Jemand einen Lösungsweg für mich um diese Programm erfolgreich zum laufen zubekommen trotz Proxy?


Gruß


----------



## tefnut (22. November 2004)

liquidbeats hat gesagt.:
			
		

> *Mozilla Thunderbird*
> Thunderbird und dessen Konfiguration.
> Es geht darum das ich da keine Einstellungsmöglichkeit zwecks Proxy finde,



geht das nicht so:
 Menü "Tools | Account Settings"
 "Server Settings".

Gruß
Karin


----------



## fhr (22. November 2004)

http://www.thunderbird-mail.de/thunderbird/hinweis-0.8.php 

Schau mal weiter unten bei Bekannte Probleme.

Sieht nicht gut aus... hab auch noch die 0.8 drauf -> vielleicht hat sich in der 0.9 ja was getan!?


----------



## liquidbeats (22. November 2004)

Ok Danke dann hat sich das Thema somit erledigt.
Also keine Sonderlich gute Alternative zu outlook in einem Netzwerk.


Gruß Andy


----------



## fhr (22. November 2004)

Welche version haste denn drauf?
haste die 0.9er ausprobiert?


----------



## liquidbeats (22. November 2004)

Version 0.9 also die Aktuellste zum jetztigem Zeitpunkt.
auf meinem Server ist die ebenfals die 0.9 Installiert und durch den Direkten zugang zum Internet Funktioniert es dort auch wunderbar.

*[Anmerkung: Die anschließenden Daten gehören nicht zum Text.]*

-- ==== Sys2Proof/Laws/Canonical.lean ====
section
/-! SUPPORT. Every operation keeps every table of the state in its canonical form: one lemma for each. -/

namespace Sys2Proof.Laws

set_option linter.all false

open Sys2Proof.Machine

theorem canonical_nil {n : Nat} {α : Type} (d : α) : Table.canonical d ([] : Table n α) :=
  ⟨rfl, fun _ he => absurd he List.not_mem_nil⟩

section
variable {s : State} (h : s.canonical)
include h

theorem canonical_contexts {f : CtxTable → CtxTable} (hf : Table.rising (f s.table).contexts = true) :
    (s.onTable f).canonical :=
  ⟨hf, h.2⟩

theorem canonical_running {f : Engines → Engines} (hf : Table.rising (f s.engines).running = true) :
    (s.onEngines f).canonical :=
  ⟨h.1, hf, h.2.2⟩

theorem canonical_mapu {f : MapUnit → MapUnit} (hm : Table.canonical PosRecord.free (f s.mapu).map)
    (hr : Table.canonical RosterEntry.unknown (f s.mapu).roster) : (s.onMap f).canonical :=
  ⟨h.1, h.2.1, hm, hr, h.2.2.2.2⟩

theorem canonical_pool {f : Pool → Pool} (hf : Table.rising (f s.pool).takenMarks = true) : (s.onPool f).canonical :=
  ⟨h.1, h.2.1, h.2.2.1, h.2.2.2.1, hf, h.2.2.2.2.2⟩

theorem canonical_counters {f : ReportUnit → ReportUnit} (hf : Table.canonical 0 (f s.report).counters) :
    (s.onReport f).canonical :=
  ⟨h.1, h.2.1, h.2.2.1, h.2.2.2.1, h.2.2.2.2.1, hf⟩

end

theorem onTable_canonical {s : State} {f : CtxTable → CtxTable} (hf : ∀ t, (f t).contexts = t.contexts)
    (h : s.canonical) : (s.onTable f).canonical :=
  canonical_contexts h (by rw [hf]; exact h.1)

theorem onEngines_canonical {s : State} {f : Engines → Engines} (hf : ∀ t, (f t).running = t.running)
    (h : s.canonical) : (s.onEngines f).canonical :=
  canonical_running h (by rw [hf]; exact h.2.1)

theorem onMap_canonical {s : State} {f : MapUnit → MapUnit} (hm : ∀ t, (f t).map = t.map)
    (hr : ∀ t, (f t).roster = t.roster) (h : s.canonical) : (s.onMap f).canonical :=
  canonical_mapu h (by rw [hm]; exact h.2.2.1) (by rw [hr]; exact h.2.2.2.1)

theorem onPool_canonical {s : State} {f : Pool → Pool} (hf : ∀ t, (f t).takenMarks = t.takenMarks)
    (h : s.canonical) : (s.onPool f).canonical :=
  canonical_pool h (by rw [hf]; exact h.2.2.2.2.1)

theorem onReport_canonical {s : State} {f : ReportUnit → ReportUnit} (hf : ∀ t, (f t).counters = t.counters)
    (h : s.canonical) : (s.onReport f).canonical :=
  canonical_counters h (by rw [hf]; exact h.2.2.2.2.2)

theorem onHwi_canonical {s : State} {f : Hwi → Hwi} (h : s.canonical) : (s.onHwi f).canonical := h

theorem onNotice_canonical {s : State} {f : NoticeCtl → NoticeCtl} (h : s.canonical) : (s.onNotice f).canonical := h

theorem onLife_canonical {s : State} {f : Life → Life} (h : s.canonical) : (s.onLife f).canonical := h

theorem requestReservation_canonical {p : Pos} {r : BidRole} {k : Nat} {s t : State}
    (ht : s.requestReservation p r k = some t) (h : s.canonical) : t.canonical := by
  unfold State.requestReservation at ht
  split at ht
  · cases ht
  · cases ht; exact onTable_canonical (fun _ => rfl) h

theorem count_canonical {s : State} (k : Counter) (h : s.canonical) :
    (s.count k).canonical := by
  exact canonical_counters h (canonical_put h.2.2.2.2.2 _ _)

theorem putCtx_canonical {s : State} (c : CtxNum) (x : Context) (h : s.canonical) :
    (s.putCtx c x).canonical := by
  exact canonical_contexts h (rising_insert h.1 c x)

theorem modCtx_canonical {s : State} (c : CtxNum) (f : Context → Context) (h : s.canonical) :
    (s.modCtx c f).canonical := by
  unfold State.modCtx
  repeat' first
    | with_reducible exact h
    | with_reducible apply putCtx_canonical
    | split

theorem modCtxFor_canonical {s : State} (p : Pos) (f : Context → Context) (h : s.canonical) :
    (s.modCtxFor p f).canonical := by
  unfold State.modCtxFor
  repeat' first
    | with_reducible exact h
    | with_reducible apply putCtx_canonical
    | split

theorem countDriven_canonical {s : State} (c : CtxNum) (k : Counter) (h : s.canonical) :
    (s.countDriven c k).canonical := by
  unfold State.countDriven
  repeat' first
    | with_reducible exact h
    | with_reducible apply count_canonical
    | split

theorem releaseReservation_canonical {s : State} (p : Pos) (h : s.canonical) :
    (s.releaseReservation p).canonical := by
  unfold State.releaseReservation
  try dsimp only
  repeat' first
    | with_reducible exact h
    | with_reducible refine onTable_canonical (fun _ => rfl) ?_
    | split

theorem recostReservation_canonical {s : State} (p : Pos) (n : Nat) (h : s.canonical) :
    (s.recostReservation p n).canonical := by
  unfold State.recostReservation
  try dsimp only
  repeat' first
    | with_reducible exact h
    | with_reducible refine onTable_canonical (fun _ => rfl) ?_
    | split

theorem putRec_canonical {s : State} (p : Pos) (r : PosRecord) (h : s.canonical) :
    (s.putRec p r).canonical := by
  exact canonical_mapu h (canonical_put h.2.2.1 p r) h.2.2.2.1

theorem putRoster_canonical {s : State} (q : Station) (e : RosterEntry) (h : s.canonical) :
    (s.putRoster q e).canonical := by
  exact canonical_mapu h h.2.2.1 (canonical_put h.2.2.2.1 q e)

theorem setTakenMark_canonical {s : State} (p : Pos) (h : s.canonical) :
    (s.setTakenMark p).canonical := by
  exact canonical_pool h (rising_insert h.2.2.2.2.1 p ())

theorem clearTakenMark_canonical {s : State} (p : Pos) (h : s.canonical) :
    (s.clearTakenMark p).canonical := by
  exact canonical_pool h (rising_erase h.2.2.2.2.1 p)

theorem departed_canonical {s : State} (n : Notice) (h : s.canonical) :
    (s.departed n).canonical := by
  unfold State.departed
  try dsimp only
  repeat' first
    | with_reducible exact h
    | with_reducible apply releaseReservation_canonical
    | with_reducible apply clearTakenMark_canonical
    | with_reducible refine onPool_canonical (fun _ => rfl) ?_
    | split

theorem joinOutbox_canonical {s : State} (n : Notice) (h : s.canonical) :
    (s.joinOutbox n).canonical := by
  unfold State.joinOutbox
  try dsimp only
  repeat' first
    | with_reducible exact h
    | with_reducible refine onNotice_canonical ?_
    | split

theorem place_canonical {s : State} (n : Notice) (h : s.canonical) :
    (s.place n).canonical := by
  unfold State.place
  try dsimp only
  repeat' first
    | with_reducible exact h
    | with_reducible apply joinOutbox_canonical
    | with_reducible apply count_canonical
    | with_reducible apply departed_canonical
    | with_reducible refine onNotice_canonical ?_
    | split

theorem removeNow_canonical {s : State} (f : Notice → Bool) (h : s.canonical) :
    (s.removeNow f).canonical := by
  unfold State.removeNow
  refine foldl_inv (fun s : State => s.canonical) _ (fun s a h => ?_) _ _ ?_
  all_goals
  try dsimp only
  repeat' first
      | with_reducible exact h
      | with_reducible apply departed_canonical
      | with_reducible refine onNotice_canonical ?_
      | split

theorem removeNotices_canonical {s : State} (r : Removal) (h : s.canonical) :
    (s.removeNotices r).canonical := removeNow_canonical _ (onNotice_canonical h)

theorem takeRequest_canonical {s : State} (key : Nat × Nat) (r : OutRequest) (h : s.canonical) :
    (s.takeRequest key r).canonical := by
  cases r with
  | place n => exact place_canonical n h
  | remove r => exact removeNow_canonical _ h

theorem leavesWindow_canonical {s : State} (h : s.canonical) : s.leavesWindow.canonical := by
  unfold State.leavesWindow
  split
  · exact h
  · exact foldl_inv State.canonical _ (fun s r h => takeRequest_canonical _ r h) _ _ (onNotice_canonical h)

theorem removeLost_canonical {s : State} (q : Station) (h : s.canonical) :
    (s.removeLost q).canonical := by
  unfold State.removeLost
  try dsimp only
  repeat' first
    | with_reducible exact h
    | with_reducible apply removeNotices_canonical
    | split

theorem withdrawBid_canonical {s : State} (p : Pos) (h : s.canonical) :
    (s.withdrawBid p).canonical := by
  unfold State.withdrawBid
  try dsimp only
  repeat' first
    | with_reducible exact h
    | with_reducible apply removeNotices_canonical
    | split

theorem placeReport_canonical {s : State} (p : Pos) (i : BitVec 8) (v : BitVec 24) (h : s.canonical) :
    (s.placeReport p i v).canonical := by
  unfold State.placeReport
  repeat' first
    | with_reducible exact h
    | with_reducible apply place_canonical
    | split

theorem raiseFlag_canonical {s : State} (f : FaultFlag) (h : s.canonical) :
    (s.raiseFlag f).canonical := by
  unfold State.raiseFlag
  try dsimp only
  repeat' first
    | with_reducible exact h
    | with_reducible apply placeReport_canonical
    | with_reducible refine onReport_canonical (fun _ => rfl) ?_
    | split

theorem doJobTakeUp_canonical {s : State} (h : s.canonical) :
    (s.doJobTakeUp).canonical := by
  unfold State.doJobTakeUp
  split
  · exact canonical_running h (rising_insert h.2.1 _ _)
  · exact h

theorem takeUps_canonical {s : State} (h : s.canonical) : s.takeUps.canonical :=
  doJobTakeUp_canonical (doJobTakeUp_canonical (doJobTakeUp_canonical (doJobTakeUp_canonical h)))

theorem postJob_canonical {s : State} (j : Job) (h : s.canonical) :
    (s.postJob j).canonical :=
  onEngines_canonical (fun _ => rfl) (takeUps_canonical h)

theorem withdrawJobs_canonical {s : State} (f : Job → Bool) (h : s.canonical) :
    (s.withdrawJobs f).canonical := by
  exact canonical_running h (rising_filter h.2.1 _)

theorem endShed_canonical {s : State} (p : Pos) (h : s.canonical) :
    (s.endShed p).canonical := by
  unfold State.endShed
  try dsimp only
  repeat' first
    | with_reducible exact h
    | with_reducible refine onPool_canonical (fun _ => rfl) ?_
    | split

theorem cutSlots_canonical {s : State} (n : Nat) (xs : List Context) (h : s.canonical) :
    (s.cutSlots n xs).canonical := h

Nur sollt es jetzt auf dem Rechner meiner Freundin Installiert werden da der Server für andere Sachen Freigehalten werden muss.

Nichtmal OutFukk Funktioniert mit Proxy was mich schon verwundert hat.


----------



## fhr (22. November 2004)

MMHH!

Also Outlook müsste  !

Schade... hoffen auf die 1.0er


----------



## liquidbeats (23. November 2004)

Eigentlich müsste outlook dies machen, ist aber dennoch nicht in der lage über Proxy ins netz zu gehen.

Muss ich mal schauen was es sonst noch so gibt.


Danke


gruß Andy


----------



## MCIglo (23. November 2004)

The Bat! 3.0
 meine Empfehlung


----------



## liquidbeats (23. November 2004)

Danke dir werde ich mal Ausprobieren gehen.

gruß Andy


----------